Indirecte aanwijzingen

Onze nieuwe verre buur wordt dus niet bekend gemaakt omdat hij direct geobserveerd werd. Neen, zijn bestaan wordt ‘gepostuleerd’, en ja, u leest het goed: ‘gepostuleerd’, op basis van deductie tegen de achtergrond van de toepassing van wiskundige modellen en computersimulaties. Voor mij, die geleerd werd dat positieve wetenschappen met ‘bewijzen’ en ‘feiten’ werken, klinkt dit merkwaardig. Als we in de theologie en de filosofie nadenken, observeren, induceren en deduceren en dat ook op een methodische wijze – lees: ‘wetenschappelijke’ wijze –, doen, dan wordt dit niet positief-wetenschappelijk genoemd. Maar wat me nog méér treft, is de volkomen analogie in een andere deductie.

Al duizenden jaren zien, observeren en beschrijven wij, kleine mensen, wat er is, wat er groeit en bloeit, wat er beweegt en zich ontplooit in de natuur die ongelooflijk mooi en ingenieus in elkaar zit.
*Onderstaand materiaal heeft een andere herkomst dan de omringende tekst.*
/-- The staged change of a pool that exists: its recovery model (R124), its pairing (R294). -/
def changePool (q : Req) (p : Nat) (ps : PoolSt) (s : Part) : Part :=
  let now := ps.latest
  let staged := stagedOr s p
  let rec_ : Nat := staged 0x13 1 now.recovery
  let pair : Bool := staged 0x18 1 (b2n now.paired) == 1
  let refusal := if pair && !now.paired then pairingRefusal s (now.members.map (·.id)) (now.members.map (·.rack)) else none
  if ps.latest.cross.isSome && pair != now.paired then refusePool q p 168 0 s
  else
    match refusal with
    | some (r, i) => refusePool q p r i s
    | none =>
      if !ps.owned then refusePool q p 297 0 s
      else
      let s := setPoolResult p 0 s
      let wait := ps.changing
      let s := if rec_ ≠ now.recovery ∧ ps.pair.state ≠ 2 then queueDelta p (.recovery rec_) s else s
      let s := if pair ≠ now.paired then
          queueDelta p (.paired pair (if pair then s.pair.uuid else List.replicate 16 0)
            (if pair then prefUuid s p else List.replicate 16 0)) s
        else s
      let s := s.releaseLock (scopePool p)
      if rec_ ≠ now.recovery ∧ ps.pair.state = 2 then askPair q (.recovery (Fin.ofNat 64 p) rec_) s
      else respond q (if wait && ((s.pool? p).map (·.queue.length)).getD 0 > ps.queue.length then stPending else stOk) 0 [] s

def poolCommitEff (q : Req) (p : Nat) (s : Part) : Part :=
  keepWritten (poolIdx p 0) 3 1 <| checked q roleCustodian (some (scopePool p)) (fun s =>
    match s.pool? p with
    | none => createPool q p s
    | some ps => if ps.life = 0 then createPool q p s else changePool q p ps s) s

/-- R24: POOL_COMMIT 1 creates the pool or applies the staged change. -/
def execPoolCommit (q : Req) (p : PoolId) (s : State) : Answer := .next (s.onPart (poolCommitEff q p.val))

/-- A deleted pool releases its members (R29, R25). -/
def deletePool (p : Nat) (ps : PoolSt) (s : Part) : Part :=
  let s := ((ps.charter.members.map (·.id)).filter (fun k => s.takes k)).foldl (fun st k => releaseMember k st) s
  erasePool p 0 s

def poolDeleteEff (q : Req) (p : Nat) (s : Part) : Part :=
  keepWritten (poolIdx p 0) 3 2 <| checked q roleCustodian (some (scopePool p)) (fun s =>
    match s.pool? p with
    | none => refusePool q p 29 0 s
    | some ps =>
      if ps.life = 0 || !ps.latest.vols.isEmpty || !ps.charter.vols.isEmpty then refusePool q p 29 0 s
      else if !ps.owned then refusePool q p 297 0 s
      else okCommit q (scopePool p) (deletePool p ps s)) s

/-- R29: POOL_COMMIT 2 deletes a pool that holds no volumes. -/
def execPoolDelete (q : Req) (p : PoolId) (s : State) : Answer := .next (s.onPart (poolDeleteEff q p.val))

def poolInitCompleteEff (p : Nat) (s : Part) : Part :=
  match s.pool? p with
  | none => s
  | some ps => if ps.life = 2 && ps.initLeft.isEmpty && !ps.latest.initDone then queueDelta p .initDone s else s

/-- R26: every member has reported its zeroing complete (`initLeft` is empty); INIT_DONE is set by a charter update. -/
def execPoolInitComplete (p : PoolId) (s : State) : Answer := .next (s.onPart (poolInitCompleteEff p.val))

def memberReleaseEff (q : Req) (k : Nat) (s : Part) : Part :=
  keepWritten (0x6000 + k) 0x15 1 <| checked q roleCustodian none (fun s =>
    if s.memberNamed k || !((s.member? k).map (fun m => m.linkUp && m.state != 0)).getD false then refuseRule q 25 0 s
    else ok q (settleConflict k (releaseMember k s))) s

/-- R25: a Custodian releases a member that no pool here holds. -/
def execMemberRelease (q : Req) (k : MemberId) (s : State) : Answer := .next (s.onPart (memberReleaseEff q k.val))

/-! ### Charter changes -/

/-- R45 step 1: the next waiting change is built and copy A goes out. -/
def execCharterChange (p : PoolId) (s : State) : Answer := .next (s.onPart (startChange p.val))

/-- R45 steps 2 to 4: a copy write ends on a member. -/
def execCharterCopyWritten (p : PoolId) (k : MemberId) (ok : Bool) (s : State) : Answer :=
  .next (s.onPart (copyWritten p.val k.val ok))

/-- R45: a restoring generation is retried every 10 s. -/
def execCharterRestoreRetry (p : PoolId) (s : State) : Answer := .next (s.onPart (retryRestore p.val))

/-! ### Volumes -/

/-- VOL_COMMIT_RESULT. -/
def setVolResult (v result : Nat) (s : Part) : Part := s.modVol v (fun x => { x with commitResult := result })

def refuseVol (q : Req) (v rule item : Nat) (s : Part) : Part :=
  refuseRule q rule item (setVolResult v (ruleResult rule item) s)

/-- Blocks a volume of a size occupies (R27: whole stripes). -/
def allocBlocks (h : Shape) (size : Nat) : Nat := ceilDiv size (max 1 h.kb) * h.kb

/-- The lowest free range of whole stripes that fits (R27): at 0 or at the end of an allocation. -/
def freeBase (c : Charter) (size : Nat) : Option Nat :=
  let need := allocBlocks c.shape size
  let ends := sortNats (0 :: c.vols.map (fun v => v.base + allocBlocks c.shape v.size))
  ends.find? (fun b => decide (b + need ≤ c.shape.stripeCount * c.shape.kb) &&
    c.vols.all (fun v => decide (b + need ≤ v.base) || decide (v.base + allocBlocks c.shape v.size ≤ b)))

/-- The pool in which a volume stands or is about to stand. -/
def Part.volHome (s : Part) (v : Nat) : Option PoolSt :=
  s.pools.find? (fun p => p.life != 0 && (p.latest.vols.any (fun x => x.id == v) || p.charter.vols.any (fun x => x.id == v)))

/-- The wrapped data key of a new volume (R218): supplied, or drawn and wrapped under the pool's KEK. -/
def newKey (kek supplied : Bytes) (s : Part) : Option Bytes × Part :=
  if supplied.isEmpty then
    let (m, s) := drawMaterial 8 s
    (some (kwpWrap kek m), s)
  else
    match unwrapMaterial kek supplied with
    | some m => (if materialGood m then some supplied else none, s)
    | none => (none, s)

def createVol (q : Req) (v : Nat) (s : Part) : Part :=
  let p := s.objNum (0xA000 + v) 7
  let size := s.objNum (0xA000 + v) 8
  match s.pool? p, s.volHome v with
  | some ps, none =>
    let c := ps.latest
    if ps.life = 0 || size = 0 then refuseVol q v 24 0 s
    else if !ps.charter.initDone then refuseVol q v 26 1 s
    else
      match freeBase c size with
      | none => refuseVol q v 27 4 s
      | some base =>
        if ps.latest.cross.isSome then refuseVol q v 168 0 s
        else
        match s.kekLoaded? c.kekId with
        | none => refuseVol q v 218 0 s
        | some kek =>
          let (w, s) := newKey kek (s.objBlob (0xA000 + v) 5) s
          match w with
          | none => refuseVol q v 218 0 s
          | some wrapped =>
            let cv : CVol := { id := v, hostPi := s.objNum (0xA000 + v) 9, keyGen := 0, size := size, base := base,
                               wrapped := wrapped }
            if !ps.owned then refuseVol q v 297 0 s
            else answerChange q p (scopeVol v) (.addVol cv) (setVolResult v 0 s)
  | _, _ => refuseVol q v 24 0 s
We bewonderen de kern van de menselijke cellen en de bouw van een regenworm. We onderzoeken de samenstelling van de wolken en beschrijven met verbazing de wijze van ademhalen en drinken van een sprietje duingras. En niet in het minst staren we ons blind op het heelal in al zijn duizelingwekkende grootsheid… Bij het aanschouwen van zoveel ‘indirect bewijs’, zij wij, mensenkinderen, tot de conclusie gekomen dat ‘de best mogelijke verklaring’ zou zijn dat er ‘iets anders en groters moet zijn’ aan de oorsprong van dat alles. In de grondlaag van alle religies articuleerde zich een scheppingsgedachte die ingebed werd en wordt in een ‘geloof’ in iets dat die mooie wereld overstijgt, in het ‘transcendente’. Dat iets werd Iemand, en die Iemand wordt God genoemd.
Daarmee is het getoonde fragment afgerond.